* [INSTRUCTIONS FOR THE TASK] Below this sentence is a listing; return exactly its lines from the one with "def onMultiple (s" to the one with "def cellMoist (c", both kept, and nothing more.

DATA TO USE below:

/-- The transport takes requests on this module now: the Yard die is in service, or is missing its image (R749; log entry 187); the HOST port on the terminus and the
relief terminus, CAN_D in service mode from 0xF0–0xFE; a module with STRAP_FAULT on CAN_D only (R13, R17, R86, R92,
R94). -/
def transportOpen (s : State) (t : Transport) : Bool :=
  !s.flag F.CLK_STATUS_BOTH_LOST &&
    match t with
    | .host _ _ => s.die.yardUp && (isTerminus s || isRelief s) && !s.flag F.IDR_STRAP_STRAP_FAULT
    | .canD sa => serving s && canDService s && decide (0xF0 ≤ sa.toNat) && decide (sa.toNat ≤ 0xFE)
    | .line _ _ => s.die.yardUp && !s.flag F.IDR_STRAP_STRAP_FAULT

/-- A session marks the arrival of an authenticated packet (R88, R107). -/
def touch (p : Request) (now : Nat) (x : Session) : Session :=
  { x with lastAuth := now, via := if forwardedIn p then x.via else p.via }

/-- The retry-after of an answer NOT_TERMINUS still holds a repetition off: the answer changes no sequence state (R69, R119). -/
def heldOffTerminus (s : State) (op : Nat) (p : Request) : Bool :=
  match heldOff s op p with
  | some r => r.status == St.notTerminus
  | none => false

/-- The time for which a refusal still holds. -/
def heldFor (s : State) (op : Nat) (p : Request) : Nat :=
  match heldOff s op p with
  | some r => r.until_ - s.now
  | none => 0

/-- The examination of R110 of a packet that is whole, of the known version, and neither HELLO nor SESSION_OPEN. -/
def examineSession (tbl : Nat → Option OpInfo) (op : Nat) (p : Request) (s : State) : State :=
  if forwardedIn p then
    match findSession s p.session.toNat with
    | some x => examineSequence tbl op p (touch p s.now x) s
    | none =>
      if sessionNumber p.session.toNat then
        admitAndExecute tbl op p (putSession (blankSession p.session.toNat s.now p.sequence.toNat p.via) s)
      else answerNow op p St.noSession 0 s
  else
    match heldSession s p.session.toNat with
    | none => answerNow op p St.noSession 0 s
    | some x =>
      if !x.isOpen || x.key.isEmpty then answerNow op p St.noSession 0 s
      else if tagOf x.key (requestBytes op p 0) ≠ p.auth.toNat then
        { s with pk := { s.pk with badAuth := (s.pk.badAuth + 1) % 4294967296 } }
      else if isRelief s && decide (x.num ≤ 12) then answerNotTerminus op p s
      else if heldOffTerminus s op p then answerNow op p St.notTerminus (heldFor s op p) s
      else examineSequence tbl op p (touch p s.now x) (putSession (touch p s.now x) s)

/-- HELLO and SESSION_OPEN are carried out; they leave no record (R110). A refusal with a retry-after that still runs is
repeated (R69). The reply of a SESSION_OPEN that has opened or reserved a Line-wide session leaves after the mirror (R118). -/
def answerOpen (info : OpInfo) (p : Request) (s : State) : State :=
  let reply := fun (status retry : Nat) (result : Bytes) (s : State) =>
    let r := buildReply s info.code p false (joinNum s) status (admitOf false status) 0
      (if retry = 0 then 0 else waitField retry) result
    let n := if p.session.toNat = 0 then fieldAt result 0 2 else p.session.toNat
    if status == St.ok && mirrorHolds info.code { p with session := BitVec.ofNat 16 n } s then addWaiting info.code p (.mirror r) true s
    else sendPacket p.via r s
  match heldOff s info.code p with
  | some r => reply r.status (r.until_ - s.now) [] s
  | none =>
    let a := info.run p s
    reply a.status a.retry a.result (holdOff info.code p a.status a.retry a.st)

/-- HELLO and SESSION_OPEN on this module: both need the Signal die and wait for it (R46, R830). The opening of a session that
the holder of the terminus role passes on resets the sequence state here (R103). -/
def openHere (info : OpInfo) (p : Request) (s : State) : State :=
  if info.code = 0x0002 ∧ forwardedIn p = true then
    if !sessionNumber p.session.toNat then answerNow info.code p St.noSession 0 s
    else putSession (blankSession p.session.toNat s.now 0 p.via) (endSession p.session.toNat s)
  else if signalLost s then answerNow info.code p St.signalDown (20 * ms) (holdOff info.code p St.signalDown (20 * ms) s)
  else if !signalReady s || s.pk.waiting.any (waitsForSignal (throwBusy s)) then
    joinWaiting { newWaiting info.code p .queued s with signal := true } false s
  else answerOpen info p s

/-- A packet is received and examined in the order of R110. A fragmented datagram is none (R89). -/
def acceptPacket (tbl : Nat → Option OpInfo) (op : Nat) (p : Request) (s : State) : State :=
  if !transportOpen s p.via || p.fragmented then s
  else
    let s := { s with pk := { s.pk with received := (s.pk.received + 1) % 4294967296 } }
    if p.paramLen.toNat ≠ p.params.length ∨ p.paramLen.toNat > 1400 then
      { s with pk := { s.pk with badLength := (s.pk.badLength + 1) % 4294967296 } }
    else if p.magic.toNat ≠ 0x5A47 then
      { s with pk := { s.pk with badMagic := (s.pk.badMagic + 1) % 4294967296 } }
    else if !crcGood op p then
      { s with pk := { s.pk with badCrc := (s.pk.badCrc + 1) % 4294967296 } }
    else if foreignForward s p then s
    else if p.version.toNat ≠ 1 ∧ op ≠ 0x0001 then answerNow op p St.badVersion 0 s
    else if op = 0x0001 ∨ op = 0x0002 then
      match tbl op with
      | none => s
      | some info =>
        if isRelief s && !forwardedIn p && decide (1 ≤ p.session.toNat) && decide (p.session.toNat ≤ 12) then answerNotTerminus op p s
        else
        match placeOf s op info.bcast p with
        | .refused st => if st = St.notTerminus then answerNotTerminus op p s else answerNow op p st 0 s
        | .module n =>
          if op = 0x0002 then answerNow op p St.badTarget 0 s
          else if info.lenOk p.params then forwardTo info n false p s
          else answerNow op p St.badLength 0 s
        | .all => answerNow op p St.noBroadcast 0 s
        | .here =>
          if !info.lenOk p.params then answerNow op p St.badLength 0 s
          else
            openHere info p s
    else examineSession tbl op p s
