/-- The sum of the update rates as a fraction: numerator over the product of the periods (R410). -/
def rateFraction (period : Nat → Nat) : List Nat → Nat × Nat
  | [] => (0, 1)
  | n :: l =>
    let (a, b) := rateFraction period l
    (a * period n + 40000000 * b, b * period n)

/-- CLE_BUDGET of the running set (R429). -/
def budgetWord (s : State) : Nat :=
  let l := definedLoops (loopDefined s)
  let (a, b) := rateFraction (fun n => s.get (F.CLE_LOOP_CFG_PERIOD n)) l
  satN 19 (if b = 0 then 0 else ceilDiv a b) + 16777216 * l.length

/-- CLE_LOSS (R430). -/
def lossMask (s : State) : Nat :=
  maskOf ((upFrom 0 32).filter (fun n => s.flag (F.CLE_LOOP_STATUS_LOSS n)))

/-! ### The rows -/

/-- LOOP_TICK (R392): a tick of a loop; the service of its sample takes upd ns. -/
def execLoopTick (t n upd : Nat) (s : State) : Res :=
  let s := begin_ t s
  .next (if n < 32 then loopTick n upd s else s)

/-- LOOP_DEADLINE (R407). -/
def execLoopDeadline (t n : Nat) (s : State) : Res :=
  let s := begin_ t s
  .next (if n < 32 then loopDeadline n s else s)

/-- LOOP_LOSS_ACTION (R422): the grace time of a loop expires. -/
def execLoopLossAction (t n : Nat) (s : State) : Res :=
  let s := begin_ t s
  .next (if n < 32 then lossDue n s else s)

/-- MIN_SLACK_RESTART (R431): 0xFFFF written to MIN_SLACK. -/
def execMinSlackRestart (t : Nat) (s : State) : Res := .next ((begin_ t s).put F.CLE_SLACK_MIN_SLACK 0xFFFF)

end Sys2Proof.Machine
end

End of DATA TO USE.
DATA TO USE below:

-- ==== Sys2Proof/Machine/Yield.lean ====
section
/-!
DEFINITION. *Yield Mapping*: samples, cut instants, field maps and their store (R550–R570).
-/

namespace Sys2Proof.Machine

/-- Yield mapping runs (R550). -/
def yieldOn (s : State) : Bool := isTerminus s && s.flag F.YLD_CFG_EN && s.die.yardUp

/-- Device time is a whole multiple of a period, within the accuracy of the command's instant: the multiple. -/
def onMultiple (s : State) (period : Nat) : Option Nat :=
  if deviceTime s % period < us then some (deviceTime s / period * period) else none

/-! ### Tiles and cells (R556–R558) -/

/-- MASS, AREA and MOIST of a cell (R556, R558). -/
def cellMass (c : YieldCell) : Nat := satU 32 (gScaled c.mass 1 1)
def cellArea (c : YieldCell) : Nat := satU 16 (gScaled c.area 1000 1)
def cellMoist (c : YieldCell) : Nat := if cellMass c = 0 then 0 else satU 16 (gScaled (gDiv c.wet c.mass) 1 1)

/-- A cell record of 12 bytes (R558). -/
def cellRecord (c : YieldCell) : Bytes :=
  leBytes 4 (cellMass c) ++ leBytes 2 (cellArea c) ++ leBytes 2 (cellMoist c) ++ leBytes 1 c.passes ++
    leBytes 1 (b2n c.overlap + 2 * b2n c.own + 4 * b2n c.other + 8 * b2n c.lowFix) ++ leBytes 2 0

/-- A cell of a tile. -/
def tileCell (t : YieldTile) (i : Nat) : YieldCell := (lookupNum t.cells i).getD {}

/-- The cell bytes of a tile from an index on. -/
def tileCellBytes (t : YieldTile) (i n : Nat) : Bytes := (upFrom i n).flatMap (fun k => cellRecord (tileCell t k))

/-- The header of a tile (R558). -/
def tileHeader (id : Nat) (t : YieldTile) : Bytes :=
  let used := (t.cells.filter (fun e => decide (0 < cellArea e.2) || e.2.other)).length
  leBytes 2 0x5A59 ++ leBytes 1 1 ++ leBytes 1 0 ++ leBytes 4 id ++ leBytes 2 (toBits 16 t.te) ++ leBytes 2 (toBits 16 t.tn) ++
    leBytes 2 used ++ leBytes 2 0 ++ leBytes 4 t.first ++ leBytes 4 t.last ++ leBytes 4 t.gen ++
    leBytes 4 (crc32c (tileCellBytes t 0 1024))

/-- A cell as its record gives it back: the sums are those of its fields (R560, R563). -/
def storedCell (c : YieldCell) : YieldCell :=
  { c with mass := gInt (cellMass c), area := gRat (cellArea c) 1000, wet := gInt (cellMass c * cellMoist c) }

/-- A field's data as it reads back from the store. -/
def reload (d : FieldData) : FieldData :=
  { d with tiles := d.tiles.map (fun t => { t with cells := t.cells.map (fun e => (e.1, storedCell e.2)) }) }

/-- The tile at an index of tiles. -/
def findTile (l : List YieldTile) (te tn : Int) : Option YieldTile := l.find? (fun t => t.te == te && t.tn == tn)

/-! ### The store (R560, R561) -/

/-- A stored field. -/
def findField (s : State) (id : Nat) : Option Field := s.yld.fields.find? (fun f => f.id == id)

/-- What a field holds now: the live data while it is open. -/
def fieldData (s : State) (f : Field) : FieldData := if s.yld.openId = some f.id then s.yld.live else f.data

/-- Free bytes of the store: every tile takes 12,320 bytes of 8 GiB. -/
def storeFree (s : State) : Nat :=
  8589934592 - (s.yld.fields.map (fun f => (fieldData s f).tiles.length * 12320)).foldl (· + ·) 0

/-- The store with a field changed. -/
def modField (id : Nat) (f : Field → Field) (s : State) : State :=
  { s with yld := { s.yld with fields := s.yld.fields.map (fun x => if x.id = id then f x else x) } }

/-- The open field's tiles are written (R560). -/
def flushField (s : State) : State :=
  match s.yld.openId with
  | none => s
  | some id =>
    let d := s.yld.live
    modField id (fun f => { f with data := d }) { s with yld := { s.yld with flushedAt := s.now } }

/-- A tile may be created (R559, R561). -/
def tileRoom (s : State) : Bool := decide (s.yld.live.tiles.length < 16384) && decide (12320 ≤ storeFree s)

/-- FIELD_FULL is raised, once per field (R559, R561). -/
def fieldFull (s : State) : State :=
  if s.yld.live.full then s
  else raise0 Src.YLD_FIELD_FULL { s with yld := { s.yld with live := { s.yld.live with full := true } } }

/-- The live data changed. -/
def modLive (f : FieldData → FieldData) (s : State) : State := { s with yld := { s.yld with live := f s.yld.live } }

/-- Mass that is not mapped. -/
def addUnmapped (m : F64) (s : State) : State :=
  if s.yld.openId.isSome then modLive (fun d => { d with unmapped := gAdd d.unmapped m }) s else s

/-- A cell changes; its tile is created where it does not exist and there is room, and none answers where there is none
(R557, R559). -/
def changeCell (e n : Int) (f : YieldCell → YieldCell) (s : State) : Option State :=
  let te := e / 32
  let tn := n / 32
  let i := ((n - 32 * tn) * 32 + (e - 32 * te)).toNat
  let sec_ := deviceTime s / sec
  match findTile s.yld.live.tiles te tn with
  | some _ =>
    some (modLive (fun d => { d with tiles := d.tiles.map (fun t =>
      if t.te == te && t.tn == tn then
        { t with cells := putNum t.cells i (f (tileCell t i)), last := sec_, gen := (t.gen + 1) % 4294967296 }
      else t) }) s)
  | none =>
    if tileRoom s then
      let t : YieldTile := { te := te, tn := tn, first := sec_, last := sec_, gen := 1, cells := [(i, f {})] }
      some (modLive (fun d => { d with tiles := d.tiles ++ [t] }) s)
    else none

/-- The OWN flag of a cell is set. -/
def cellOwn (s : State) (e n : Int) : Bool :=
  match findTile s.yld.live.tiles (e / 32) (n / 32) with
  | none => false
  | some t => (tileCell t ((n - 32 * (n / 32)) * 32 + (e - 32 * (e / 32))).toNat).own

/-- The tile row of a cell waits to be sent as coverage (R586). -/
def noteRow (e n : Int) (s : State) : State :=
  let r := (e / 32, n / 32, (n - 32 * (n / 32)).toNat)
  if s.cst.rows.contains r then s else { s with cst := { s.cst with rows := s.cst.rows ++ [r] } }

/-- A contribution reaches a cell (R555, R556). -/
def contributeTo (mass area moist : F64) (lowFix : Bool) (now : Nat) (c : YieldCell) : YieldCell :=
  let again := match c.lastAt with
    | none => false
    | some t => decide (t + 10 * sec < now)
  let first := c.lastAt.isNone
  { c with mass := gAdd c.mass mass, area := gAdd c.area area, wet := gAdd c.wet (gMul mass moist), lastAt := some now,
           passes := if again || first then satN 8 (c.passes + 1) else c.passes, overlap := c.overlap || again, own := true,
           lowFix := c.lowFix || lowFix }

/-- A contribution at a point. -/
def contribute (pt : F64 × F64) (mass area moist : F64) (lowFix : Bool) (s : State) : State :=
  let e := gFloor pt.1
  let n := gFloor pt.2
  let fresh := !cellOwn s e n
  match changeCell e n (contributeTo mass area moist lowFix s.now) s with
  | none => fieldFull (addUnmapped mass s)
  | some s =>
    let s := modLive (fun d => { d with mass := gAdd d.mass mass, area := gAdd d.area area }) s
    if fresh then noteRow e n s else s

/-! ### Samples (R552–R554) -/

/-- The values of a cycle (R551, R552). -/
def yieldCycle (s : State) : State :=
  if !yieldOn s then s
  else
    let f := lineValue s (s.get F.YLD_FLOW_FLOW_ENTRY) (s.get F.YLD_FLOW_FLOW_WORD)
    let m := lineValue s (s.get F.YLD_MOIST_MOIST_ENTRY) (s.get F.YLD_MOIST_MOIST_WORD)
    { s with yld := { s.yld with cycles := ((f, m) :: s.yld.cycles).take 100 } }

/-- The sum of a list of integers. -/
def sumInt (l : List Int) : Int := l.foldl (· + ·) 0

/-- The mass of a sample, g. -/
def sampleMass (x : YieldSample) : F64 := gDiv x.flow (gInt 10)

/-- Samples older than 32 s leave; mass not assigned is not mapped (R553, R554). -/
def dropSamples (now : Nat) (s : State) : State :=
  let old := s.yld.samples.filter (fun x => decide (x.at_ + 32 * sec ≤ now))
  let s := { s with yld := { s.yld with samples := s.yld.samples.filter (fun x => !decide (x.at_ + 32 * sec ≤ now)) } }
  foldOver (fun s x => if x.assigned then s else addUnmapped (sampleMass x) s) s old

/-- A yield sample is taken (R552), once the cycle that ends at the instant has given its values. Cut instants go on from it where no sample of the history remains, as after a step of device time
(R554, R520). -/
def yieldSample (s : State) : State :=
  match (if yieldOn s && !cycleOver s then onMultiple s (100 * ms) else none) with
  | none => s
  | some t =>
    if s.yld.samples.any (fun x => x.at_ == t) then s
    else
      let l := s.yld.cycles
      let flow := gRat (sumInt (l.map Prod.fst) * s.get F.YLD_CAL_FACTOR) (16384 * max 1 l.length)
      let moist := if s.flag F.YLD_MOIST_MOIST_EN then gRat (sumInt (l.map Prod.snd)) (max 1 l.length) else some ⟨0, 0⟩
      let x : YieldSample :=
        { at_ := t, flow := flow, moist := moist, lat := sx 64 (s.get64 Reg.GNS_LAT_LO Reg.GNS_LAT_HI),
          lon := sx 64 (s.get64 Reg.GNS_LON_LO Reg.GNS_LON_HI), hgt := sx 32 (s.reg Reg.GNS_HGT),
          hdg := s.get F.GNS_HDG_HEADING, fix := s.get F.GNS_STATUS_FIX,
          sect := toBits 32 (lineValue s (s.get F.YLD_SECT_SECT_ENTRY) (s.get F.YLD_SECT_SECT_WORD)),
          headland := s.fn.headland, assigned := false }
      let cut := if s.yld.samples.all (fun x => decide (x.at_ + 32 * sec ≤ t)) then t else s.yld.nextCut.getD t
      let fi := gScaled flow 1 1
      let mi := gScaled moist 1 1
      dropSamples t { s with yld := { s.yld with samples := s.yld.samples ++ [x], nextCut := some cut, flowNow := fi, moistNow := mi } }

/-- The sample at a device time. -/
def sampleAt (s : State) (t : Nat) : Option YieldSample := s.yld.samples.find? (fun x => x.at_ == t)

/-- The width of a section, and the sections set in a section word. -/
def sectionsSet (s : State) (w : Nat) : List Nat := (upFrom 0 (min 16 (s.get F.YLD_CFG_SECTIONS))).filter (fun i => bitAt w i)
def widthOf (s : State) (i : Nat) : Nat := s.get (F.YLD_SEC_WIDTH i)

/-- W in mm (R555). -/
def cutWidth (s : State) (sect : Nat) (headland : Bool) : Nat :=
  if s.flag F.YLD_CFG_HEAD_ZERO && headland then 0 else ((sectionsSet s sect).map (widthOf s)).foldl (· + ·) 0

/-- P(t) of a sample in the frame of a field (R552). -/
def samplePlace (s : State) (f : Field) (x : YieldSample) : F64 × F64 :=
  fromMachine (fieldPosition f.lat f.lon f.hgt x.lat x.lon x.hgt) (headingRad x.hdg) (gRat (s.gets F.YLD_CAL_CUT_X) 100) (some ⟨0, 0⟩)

End of DATA TO USE.

* [EXERCISE OUTPUT]
def onMultiple (s : State) (period : Nat) : Option Nat :=
  if deviceTime s % period < us then some (deviceTime s / period * period) else none

/-! ### Tiles and cells (R556–R558) -/

/-- MASS, AREA and MOIST of a cell (R556, R558). -/
def cellMass (c : YieldCell) : Nat := satU 32 (gScaled c.mass 1 1)
def cellArea (c : YieldCell) : Nat := satU 16 (gScaled c.area 1000 1)
def cellMoist (c : YieldCell) : Nat := if cellMass c = 0 then 0 else satU 16 (gScaled (gDiv c.wet c.mass) 1 1)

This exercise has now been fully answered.